==== MATERIAL FOR THE TASK
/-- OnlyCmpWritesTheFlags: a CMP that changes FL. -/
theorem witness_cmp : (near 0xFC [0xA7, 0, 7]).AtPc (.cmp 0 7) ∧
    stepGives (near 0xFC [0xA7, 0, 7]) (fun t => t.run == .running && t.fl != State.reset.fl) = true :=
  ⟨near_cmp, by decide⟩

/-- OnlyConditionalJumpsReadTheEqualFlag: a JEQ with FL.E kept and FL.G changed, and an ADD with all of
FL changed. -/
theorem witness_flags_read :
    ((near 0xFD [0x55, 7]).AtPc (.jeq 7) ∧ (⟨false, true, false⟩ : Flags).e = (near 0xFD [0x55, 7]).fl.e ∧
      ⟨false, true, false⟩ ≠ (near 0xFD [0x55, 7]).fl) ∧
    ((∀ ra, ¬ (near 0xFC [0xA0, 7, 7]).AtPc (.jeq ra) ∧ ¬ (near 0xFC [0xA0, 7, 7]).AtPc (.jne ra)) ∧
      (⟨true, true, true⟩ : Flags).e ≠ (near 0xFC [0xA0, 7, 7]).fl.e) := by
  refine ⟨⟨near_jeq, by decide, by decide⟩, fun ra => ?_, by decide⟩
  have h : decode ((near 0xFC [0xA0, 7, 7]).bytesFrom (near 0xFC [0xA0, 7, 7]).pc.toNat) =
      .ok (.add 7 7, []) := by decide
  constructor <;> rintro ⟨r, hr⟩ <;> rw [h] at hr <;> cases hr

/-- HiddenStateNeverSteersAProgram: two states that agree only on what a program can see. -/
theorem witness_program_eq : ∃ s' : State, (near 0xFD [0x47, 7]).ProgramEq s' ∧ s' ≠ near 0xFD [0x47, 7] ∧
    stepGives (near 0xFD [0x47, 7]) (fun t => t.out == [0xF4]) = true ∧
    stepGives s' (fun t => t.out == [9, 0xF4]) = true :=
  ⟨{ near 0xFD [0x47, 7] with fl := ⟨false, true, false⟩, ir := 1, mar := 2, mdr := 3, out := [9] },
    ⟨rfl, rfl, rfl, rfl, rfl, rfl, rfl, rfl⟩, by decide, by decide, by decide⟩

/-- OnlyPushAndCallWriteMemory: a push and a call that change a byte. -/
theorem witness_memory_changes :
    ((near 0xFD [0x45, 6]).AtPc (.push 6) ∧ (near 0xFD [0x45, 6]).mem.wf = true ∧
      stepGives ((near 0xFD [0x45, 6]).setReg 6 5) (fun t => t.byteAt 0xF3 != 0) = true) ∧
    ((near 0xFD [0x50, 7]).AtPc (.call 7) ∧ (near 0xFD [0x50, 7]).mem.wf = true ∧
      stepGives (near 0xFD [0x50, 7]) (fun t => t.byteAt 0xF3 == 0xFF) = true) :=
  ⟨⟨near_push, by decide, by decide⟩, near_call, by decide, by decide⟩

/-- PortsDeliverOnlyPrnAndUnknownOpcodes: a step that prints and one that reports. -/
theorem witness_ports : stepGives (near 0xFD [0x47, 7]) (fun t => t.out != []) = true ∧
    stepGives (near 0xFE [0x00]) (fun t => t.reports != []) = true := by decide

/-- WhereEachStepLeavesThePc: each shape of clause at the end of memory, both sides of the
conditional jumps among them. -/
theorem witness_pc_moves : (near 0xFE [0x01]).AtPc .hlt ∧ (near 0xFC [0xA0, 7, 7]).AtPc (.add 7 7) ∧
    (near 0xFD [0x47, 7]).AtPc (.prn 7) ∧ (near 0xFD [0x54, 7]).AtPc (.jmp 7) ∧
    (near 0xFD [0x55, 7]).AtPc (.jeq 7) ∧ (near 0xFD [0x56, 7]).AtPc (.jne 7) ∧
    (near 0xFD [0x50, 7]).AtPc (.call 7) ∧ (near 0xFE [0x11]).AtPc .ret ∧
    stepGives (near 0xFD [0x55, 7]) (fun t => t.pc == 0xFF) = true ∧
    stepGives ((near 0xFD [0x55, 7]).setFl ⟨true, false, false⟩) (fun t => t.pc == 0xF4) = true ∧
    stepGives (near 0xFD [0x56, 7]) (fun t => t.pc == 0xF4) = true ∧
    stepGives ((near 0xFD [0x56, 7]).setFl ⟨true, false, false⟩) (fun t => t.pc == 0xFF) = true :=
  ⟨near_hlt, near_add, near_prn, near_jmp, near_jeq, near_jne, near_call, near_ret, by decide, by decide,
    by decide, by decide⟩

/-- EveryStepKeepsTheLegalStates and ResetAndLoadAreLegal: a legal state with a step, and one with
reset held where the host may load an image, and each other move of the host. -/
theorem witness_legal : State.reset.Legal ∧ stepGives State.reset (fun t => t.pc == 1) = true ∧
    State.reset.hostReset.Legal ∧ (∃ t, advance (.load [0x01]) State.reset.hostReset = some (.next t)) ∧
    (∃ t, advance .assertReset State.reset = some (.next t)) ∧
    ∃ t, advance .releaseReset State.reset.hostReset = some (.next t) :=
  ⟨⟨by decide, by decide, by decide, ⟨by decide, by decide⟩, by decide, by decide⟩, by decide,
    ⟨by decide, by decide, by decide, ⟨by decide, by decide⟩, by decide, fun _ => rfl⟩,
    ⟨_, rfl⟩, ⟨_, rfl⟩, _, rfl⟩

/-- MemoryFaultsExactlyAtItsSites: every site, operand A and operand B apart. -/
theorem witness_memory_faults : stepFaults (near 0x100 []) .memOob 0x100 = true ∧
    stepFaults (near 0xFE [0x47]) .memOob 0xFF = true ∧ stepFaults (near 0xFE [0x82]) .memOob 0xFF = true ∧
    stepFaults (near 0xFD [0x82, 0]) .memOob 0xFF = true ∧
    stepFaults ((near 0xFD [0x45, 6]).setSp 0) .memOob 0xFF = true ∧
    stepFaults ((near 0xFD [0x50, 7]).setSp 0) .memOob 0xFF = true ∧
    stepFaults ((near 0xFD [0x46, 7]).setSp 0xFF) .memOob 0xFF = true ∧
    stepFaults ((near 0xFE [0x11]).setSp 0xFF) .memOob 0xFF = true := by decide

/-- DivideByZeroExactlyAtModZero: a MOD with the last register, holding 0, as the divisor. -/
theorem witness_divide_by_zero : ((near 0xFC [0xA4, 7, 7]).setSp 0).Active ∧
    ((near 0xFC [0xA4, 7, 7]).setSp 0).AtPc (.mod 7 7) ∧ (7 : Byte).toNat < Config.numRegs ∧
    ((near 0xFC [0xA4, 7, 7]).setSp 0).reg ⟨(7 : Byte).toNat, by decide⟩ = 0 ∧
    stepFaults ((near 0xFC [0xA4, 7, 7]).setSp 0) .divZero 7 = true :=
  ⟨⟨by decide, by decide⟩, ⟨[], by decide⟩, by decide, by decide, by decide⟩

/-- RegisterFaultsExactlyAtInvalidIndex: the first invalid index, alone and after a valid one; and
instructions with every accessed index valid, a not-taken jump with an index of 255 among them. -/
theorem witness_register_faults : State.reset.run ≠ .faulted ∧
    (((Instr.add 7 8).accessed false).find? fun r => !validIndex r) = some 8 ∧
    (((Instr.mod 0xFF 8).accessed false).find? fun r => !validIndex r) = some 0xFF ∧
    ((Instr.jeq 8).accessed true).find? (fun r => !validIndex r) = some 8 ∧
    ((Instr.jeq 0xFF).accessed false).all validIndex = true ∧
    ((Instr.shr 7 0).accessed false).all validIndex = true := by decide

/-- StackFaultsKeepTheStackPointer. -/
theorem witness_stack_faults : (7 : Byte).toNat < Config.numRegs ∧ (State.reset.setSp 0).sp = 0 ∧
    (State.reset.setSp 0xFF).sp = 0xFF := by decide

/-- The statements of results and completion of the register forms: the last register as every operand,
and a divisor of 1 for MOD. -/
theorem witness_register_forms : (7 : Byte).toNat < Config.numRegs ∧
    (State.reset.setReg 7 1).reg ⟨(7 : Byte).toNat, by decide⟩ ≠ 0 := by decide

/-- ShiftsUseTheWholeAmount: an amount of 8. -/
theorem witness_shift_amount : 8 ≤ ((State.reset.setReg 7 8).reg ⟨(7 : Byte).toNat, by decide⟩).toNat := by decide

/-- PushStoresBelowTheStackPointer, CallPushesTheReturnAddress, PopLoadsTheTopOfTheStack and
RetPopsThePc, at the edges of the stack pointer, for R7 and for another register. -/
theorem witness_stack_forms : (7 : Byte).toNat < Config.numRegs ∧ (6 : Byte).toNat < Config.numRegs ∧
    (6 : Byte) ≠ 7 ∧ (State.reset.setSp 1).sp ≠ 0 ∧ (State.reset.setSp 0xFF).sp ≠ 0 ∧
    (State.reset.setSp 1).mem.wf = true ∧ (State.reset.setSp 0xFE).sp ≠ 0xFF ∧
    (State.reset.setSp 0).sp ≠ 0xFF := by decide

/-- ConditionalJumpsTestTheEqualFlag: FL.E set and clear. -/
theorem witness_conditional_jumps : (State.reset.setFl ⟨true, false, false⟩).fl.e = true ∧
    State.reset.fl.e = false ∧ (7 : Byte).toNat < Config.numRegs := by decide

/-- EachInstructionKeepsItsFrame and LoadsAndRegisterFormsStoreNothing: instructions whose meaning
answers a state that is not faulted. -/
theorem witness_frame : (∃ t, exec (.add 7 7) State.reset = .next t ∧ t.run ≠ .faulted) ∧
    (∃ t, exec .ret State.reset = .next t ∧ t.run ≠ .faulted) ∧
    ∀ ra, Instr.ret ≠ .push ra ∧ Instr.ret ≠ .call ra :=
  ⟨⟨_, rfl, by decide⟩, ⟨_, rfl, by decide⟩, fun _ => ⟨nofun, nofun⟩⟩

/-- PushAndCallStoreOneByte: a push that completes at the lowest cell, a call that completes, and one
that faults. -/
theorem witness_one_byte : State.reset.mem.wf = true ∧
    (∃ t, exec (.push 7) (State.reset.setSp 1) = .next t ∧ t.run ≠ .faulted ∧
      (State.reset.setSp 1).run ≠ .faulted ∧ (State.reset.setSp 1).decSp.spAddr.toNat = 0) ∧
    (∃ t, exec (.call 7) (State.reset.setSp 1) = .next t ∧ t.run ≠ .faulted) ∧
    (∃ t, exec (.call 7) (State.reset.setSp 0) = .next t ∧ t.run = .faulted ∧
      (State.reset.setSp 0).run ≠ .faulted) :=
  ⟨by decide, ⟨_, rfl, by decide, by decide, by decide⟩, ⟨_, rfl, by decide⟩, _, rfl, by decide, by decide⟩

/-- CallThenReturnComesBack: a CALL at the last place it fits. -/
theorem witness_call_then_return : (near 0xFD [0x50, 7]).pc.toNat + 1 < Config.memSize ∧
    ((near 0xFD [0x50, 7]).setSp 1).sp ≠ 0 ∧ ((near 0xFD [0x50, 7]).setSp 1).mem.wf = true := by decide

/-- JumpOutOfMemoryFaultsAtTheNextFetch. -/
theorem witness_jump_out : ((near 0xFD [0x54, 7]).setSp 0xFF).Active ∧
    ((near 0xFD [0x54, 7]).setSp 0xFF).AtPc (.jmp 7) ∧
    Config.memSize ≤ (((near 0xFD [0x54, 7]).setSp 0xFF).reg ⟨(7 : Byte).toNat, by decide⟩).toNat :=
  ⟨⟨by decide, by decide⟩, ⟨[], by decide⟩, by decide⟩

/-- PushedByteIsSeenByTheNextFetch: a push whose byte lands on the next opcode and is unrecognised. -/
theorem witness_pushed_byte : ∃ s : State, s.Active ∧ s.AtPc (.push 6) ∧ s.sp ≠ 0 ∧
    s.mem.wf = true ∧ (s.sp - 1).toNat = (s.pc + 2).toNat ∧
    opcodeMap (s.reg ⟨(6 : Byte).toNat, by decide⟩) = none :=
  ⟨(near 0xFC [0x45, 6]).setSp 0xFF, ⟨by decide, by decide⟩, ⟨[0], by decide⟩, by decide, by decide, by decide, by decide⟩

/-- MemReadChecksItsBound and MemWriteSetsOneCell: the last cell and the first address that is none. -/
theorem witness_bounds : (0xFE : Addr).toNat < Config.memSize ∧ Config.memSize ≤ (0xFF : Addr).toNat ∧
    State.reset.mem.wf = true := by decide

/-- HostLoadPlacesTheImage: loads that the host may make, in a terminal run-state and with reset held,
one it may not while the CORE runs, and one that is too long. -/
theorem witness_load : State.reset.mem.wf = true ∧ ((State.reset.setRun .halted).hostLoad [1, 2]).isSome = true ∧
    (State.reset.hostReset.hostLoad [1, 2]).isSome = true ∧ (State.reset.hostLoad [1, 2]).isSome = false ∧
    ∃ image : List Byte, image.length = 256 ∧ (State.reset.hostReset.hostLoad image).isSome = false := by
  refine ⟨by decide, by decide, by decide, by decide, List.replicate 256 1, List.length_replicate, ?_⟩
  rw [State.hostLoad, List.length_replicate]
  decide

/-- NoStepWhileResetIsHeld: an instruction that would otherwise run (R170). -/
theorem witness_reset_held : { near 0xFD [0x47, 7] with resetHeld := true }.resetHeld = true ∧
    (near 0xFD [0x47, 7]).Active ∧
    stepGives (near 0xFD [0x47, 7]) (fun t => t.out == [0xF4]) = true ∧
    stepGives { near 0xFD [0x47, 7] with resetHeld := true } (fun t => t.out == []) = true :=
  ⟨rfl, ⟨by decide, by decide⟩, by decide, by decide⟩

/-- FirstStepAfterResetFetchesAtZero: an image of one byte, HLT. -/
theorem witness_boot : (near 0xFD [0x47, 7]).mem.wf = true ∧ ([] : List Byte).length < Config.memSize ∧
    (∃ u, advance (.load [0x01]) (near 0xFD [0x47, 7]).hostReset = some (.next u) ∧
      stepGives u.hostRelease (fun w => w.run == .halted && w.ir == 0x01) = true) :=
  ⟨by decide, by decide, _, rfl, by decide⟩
========
==== MATERIAL FOR THE TASK
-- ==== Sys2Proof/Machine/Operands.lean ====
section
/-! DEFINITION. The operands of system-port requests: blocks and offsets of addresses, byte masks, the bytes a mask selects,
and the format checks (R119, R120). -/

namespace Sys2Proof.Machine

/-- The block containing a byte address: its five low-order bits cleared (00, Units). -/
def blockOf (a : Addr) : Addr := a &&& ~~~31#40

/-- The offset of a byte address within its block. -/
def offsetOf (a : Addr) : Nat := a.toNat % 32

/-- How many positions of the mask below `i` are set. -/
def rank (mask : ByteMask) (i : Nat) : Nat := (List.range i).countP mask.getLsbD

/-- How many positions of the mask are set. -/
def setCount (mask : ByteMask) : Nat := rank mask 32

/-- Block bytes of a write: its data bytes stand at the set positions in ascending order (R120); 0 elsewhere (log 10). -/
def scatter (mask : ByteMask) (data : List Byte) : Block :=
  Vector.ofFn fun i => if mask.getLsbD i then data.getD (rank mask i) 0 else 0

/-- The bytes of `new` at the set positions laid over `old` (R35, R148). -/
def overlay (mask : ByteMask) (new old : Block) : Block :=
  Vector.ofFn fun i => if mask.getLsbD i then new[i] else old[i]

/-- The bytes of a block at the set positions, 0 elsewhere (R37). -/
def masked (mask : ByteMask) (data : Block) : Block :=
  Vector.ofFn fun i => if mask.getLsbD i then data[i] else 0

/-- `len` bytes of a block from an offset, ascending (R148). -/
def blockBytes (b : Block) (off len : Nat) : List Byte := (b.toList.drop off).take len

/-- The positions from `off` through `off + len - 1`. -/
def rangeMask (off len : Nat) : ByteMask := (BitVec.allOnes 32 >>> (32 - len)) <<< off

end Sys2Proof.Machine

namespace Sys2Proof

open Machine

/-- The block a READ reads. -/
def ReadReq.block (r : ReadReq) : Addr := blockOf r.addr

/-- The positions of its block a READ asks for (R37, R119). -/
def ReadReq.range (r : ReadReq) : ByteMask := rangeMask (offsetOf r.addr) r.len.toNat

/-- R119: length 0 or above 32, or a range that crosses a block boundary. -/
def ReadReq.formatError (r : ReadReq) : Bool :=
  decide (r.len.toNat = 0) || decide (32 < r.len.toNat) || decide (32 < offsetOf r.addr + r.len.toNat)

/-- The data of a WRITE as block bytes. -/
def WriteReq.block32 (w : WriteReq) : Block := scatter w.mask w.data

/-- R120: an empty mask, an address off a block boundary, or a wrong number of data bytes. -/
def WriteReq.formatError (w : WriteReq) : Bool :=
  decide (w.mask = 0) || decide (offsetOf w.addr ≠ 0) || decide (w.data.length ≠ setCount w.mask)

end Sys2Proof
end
========
TASK GOAL
There is a run of lines above from the one with "changes FL. -/" to the one with "constructor <;> rintro"; print exactly that run, both ends included, and nothing else.

OUTPUT OF THE EXERCISE
/-- OnlyCmpWritesTheFlags: a CMP that changes FL. -/
theorem witness_cmp : (near 0xFC [0xA7, 0, 7]).AtPc (.cmp 0 7) ∧
    stepGives (near 0xFC [0xA7, 0, 7]) (fun t => t.run == .running && t.fl != State.reset.fl) = true :=
  ⟨near_cmp, by decide⟩

/-- OnlyConditionalJumpsReadTheEqualFlag: a JEQ with FL.E kept and FL.G changed, and an ADD with all of
FL changed. -/
theorem witness_flags_read :
    ((near 0xFD [0x55, 7]).AtPc (.jeq 7) ∧ (⟨false, true, false⟩ : Flags).e = (near 0xFD [0x55, 7]).fl.e ∧
      ⟨false, true, false⟩ ≠ (near 0xFD [0x55, 7]).fl) ∧
    ((∀ ra, ¬ (near 0xFC [0xA0, 7, 7]).AtPc (.jeq ra) ∧ ¬ (near 0xFC [0xA0, 7, 7]).AtPc (.jne ra)) ∧
      (⟨true, true, true⟩ : Flags).e ≠ (near 0xFC [0xA0, 7, 7]).fl.e) := by
  refine ⟨⟨near_jeq, by decide, by decide⟩, fun ra => ?_, by decide⟩
  have h : decode ((near 0xFC [0xA0, 7, 7]).bytesFrom (near 0xFC [0xA0, 7, 7]).pc.toNat) =
      .ok (.add 7 7, []) := by decide
  constructor <;> rintro ⟨r, hr⟩ <;> rw [h] at hr <;> cases hr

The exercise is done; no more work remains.